→ **PROBLEM TO SOLVE**
Transcribe the entries in full, keeping each word as it is.

[Stored records]
========================
-- ==== Sys2Proof/Machine/Registers.lean ====
section
/-! DEFINITION. The register space as `RDREG` reads it (10_state.md R29 to R32, R39, R40; 30_encoding.md R104, R105;
40_config_commands.md R133). -/

namespace Sys2Proof.Machine

/-- The two bits of `JOB` (R45). -/
def Job.code : Job → BitVec 2
  | .idle => 0
  | .enc => 1
  | .dec => 2
  | .halted => 3

/-- `mapped(a)` (R133). -/
def mapped (a : RegAddr) : Bool :=
  a.toNat ≤ 0x0003
    || (0x0100 ≤ a.toNat && a.toNat ≤ 0x01FF)
    || (0x0200 ≤ a.toNat && a.toNat ≤ 0x0300)
    || (0x0800 ≤ a.toNat && a.toNat ≤ 0x1007)

/-- `STATUS` (R29). -/
def statusWord (s : State) : Word := s.job.code.setWidth 32

/-- `ERR` (R30). -/
def errWord (s : State) : Word := s.err.setWidth 32

/-- `FAULT`: `INFO` in bits 24:16, `CAUSE` in bits 3:0 (R31). -/
def faultWord (s : State) : Word :=
  s.fault.info.setWidth 32 <<< 16 ||| s.fault.cause.setWidth 32

/-- The valid bit of a register word, bit 31 (R32, R39, R104). -/
def validBit : Word := 0x80000000#32

/-- `ROOT` (R32). -/
def rootWord (s : State) : Word :=
  if s.root.v then validBit ||| s.root.ref.setWidth 32 else 0

/-- `NODE[i]` as a word (R104). -/
def nodeWord (n : NodeEntry) : Word :=
  if n.v then validBit ||| (n.left.setWidth 32 <<< 10 ||| n.right.setWidth 32) else 0

/-- `CLEN[k]` (R39). -/
def clenWord (e : TblEntry) : Word :=
  if e.v then validBit ||| (BitVec.ofNat 9 e.len).setWidth 32 else 0

/-- The number whose bit `j` is element `j` of the list. -/
def bitsToNat : List Bool → Nat
  | [] => 0
  | b :: bs => b.toNat + 2 * bitsToNat bs

/-- `CBITS[k][w]`: bit `j` is path bit `32*w + j`, 0 beyond the path's end (R39). -/
def cbitsWord (e : TblEntry) (w : Nat) : Word :=
  if e.v then BitVec.ofNat 32 (bitsToNat ((e.path.drop (32 * w)).take 32)) else 0

/-- A word of the code table's read view: `f` of entry `k`, 0 where there is none. -/
def tblWord (f : TblEntry → Word) (s : State) (k : Nat) : Word :=
  match s.tbl[k]? with
  | some e => f e
  | none => 0

/-- A word of the tree store's read view, `NODE[k]` (R104), 0 where there is none. -/
def nodesWord (s : State) (k : Nat) : Word :=
  match s.nodes[k]? with
  | some n => nodeWord n
  | none => 0

/-- `RegRead(a)` (R133); 0 at an unmapped address (R131). -/
def regRead (a : RegAddr) (s : State) : Word :=
  if a.toNat = 0x0000 then statusWord s
  else if a.toNat = 0x0001 then errWord s
  else if a.toNat = 0x0002 then faultWord s
  else if a.toNat = 0x0003 then rootWord s
  else if 0x0100 ≤ a.toNat ∧ a.toNat ≤ 0x01FF then nodesWord s (a.toNat - 0x0100)
  else if 0x0200 ≤ a.toNat ∧ a.toNat ≤ 0x0300 then tblWord clenWord s (a.toNat - 0x0200)
  else if 0x0800 ≤ a.toNat ∧ a.toNat ≤ 0x1007 then
    tblWord (fun e => cbitsWord e ((a.toNat - 0x0800) % 8)) s ((a.toNat - 0x0800) / 8)
  else 0

end Sys2Proof.Machine
end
========================
→ **RESPONSE TO THE TASK**
-- ==== Sys2Proof/Machine/Registers.lean ====
section
/-! DEFINITION. The register space as `RDREG` reads it (10_state.md R29 to R32, R39, R40; 30_encoding.md R104, R105;
40_config_commands.md R133). -/

namespace Sys2Proof.Machine

/-- The two bits of `JOB` (R45). -/
def Job.code : Job → BitVec 2
  | .idle => 0
  | .enc => 1
  | .dec => 2
  | .halted => 3

/-- `mapped(a)` (R133). -/
def mapped (a : RegAddr) : Bool :=
  a.toNat ≤ 0x0003
    || (0x0100 ≤ a.toNat && a.toNat ≤ 0x01FF)
    || (0x0200 ≤ a.toNat && a.toNat ≤ 0x0300)
    || (0x0800 ≤ a.toNat && a.toNat ≤ 0x1007)

/-- `STATUS` (R29). -/
def statusWord (s : State) : Word := s.job.code.setWidth 32

/-- `ERR` (R30). -/
def errWord (s : State) : Word := s.err.setWidth 32

/-- `FAULT`: `INFO` in bits 24:16, `CAUSE` in bits 3:0 (R31). -/
def faultWord (s : State) : Word :=
  s.fault.info.setWidth 32 <<< 16 ||| s.fault.cause.setWidth 32

/-- The valid bit of a register word, bit 31 (R32, R39, R104). -/
def validBit : Word := 0x80000000#32

/-- `ROOT` (R32). -/
def rootWord (s : State) : Word :=
  if s.root.v then validBit ||| s.root.ref.setWidth 32 else 0

/-- `NODE[i]` as a word (R104). -/
def nodeWord (n : NodeEntry) : Word :=
  if n.v then validBit ||| (n.left.setWidth 32 <<< 10 ||| n.right.setWidth 32) else 0

/-- `CLEN[k]` (R39). -/
def clenWord (e : TblEntry) : Word :=
  if e.v then validBit ||| (BitVec.ofNat 9 e.len).setWidth 32 else 0

/-- The number whose bit `j` is element `j` of the list. -/
def bitsToNat : List Bool → Nat
  | [] => 0
  | b :: bs => b.toNat + 2 * bitsToNat bs

/-- `CBITS[k][w]`: bit `j` is path bit `32*w + j`, 0 beyond the path's end (R39). -/
def cbitsWord (e : TblEntry) (w : Nat) : Word :=
  if e.v then BitVec.ofNat 32 (bitsToNat ((e.path.drop (32 * w)).take 32)) else 0

/-- A word of the code table's read view: `f` of entry `k`, 0 where there is none. -/
def tblWord (f : TblEntry → Word) (s : State) (k : Nat) : Word :=
  match s.tbl[k]? with
  | some e => f e
  | none => 0

/-- A word of the tree store's read view, `NODE[k]` (R104), 0 where there is none. -/
def nodesWord (s : State) (k : Nat) : Word :=
  match s.nodes[k]? with
  | some n => nodeWord n
  | none => 0

/-- `RegRead(a)` (R133); 0 at an unmapped address (R131). -/
def regRead (a : RegAddr) (s : State) : Word :=
  if a.toNat = 0x0000 then statusWord s
  else if a.toNat = 0x0001 then errWord s
  else if a.toNat = 0x0002 then faultWord s
  else if a.toNat = 0x0003 then rootWord s
  else if 0x0100 ≤ a.toNat ∧ a.toNat ≤ 0x01FF then nodesWord s (a.toNat - 0x0100)
  else if 0x0200 ≤ a.toNat ∧ a.toNat ≤ 0x0300 then tblWord clenWord s (a.toNat - 0x0200)
  else if 0x0800 ≤ a.toNat ∧ a.toNat ≤ 0x1007 then
    tblWord (fun e => cbitsWord e ((a.toNat - 0x0800) % 8)) s ((a.toNat - 0x0800) / 8)
  else 0

end Sys2Proof.Machine
end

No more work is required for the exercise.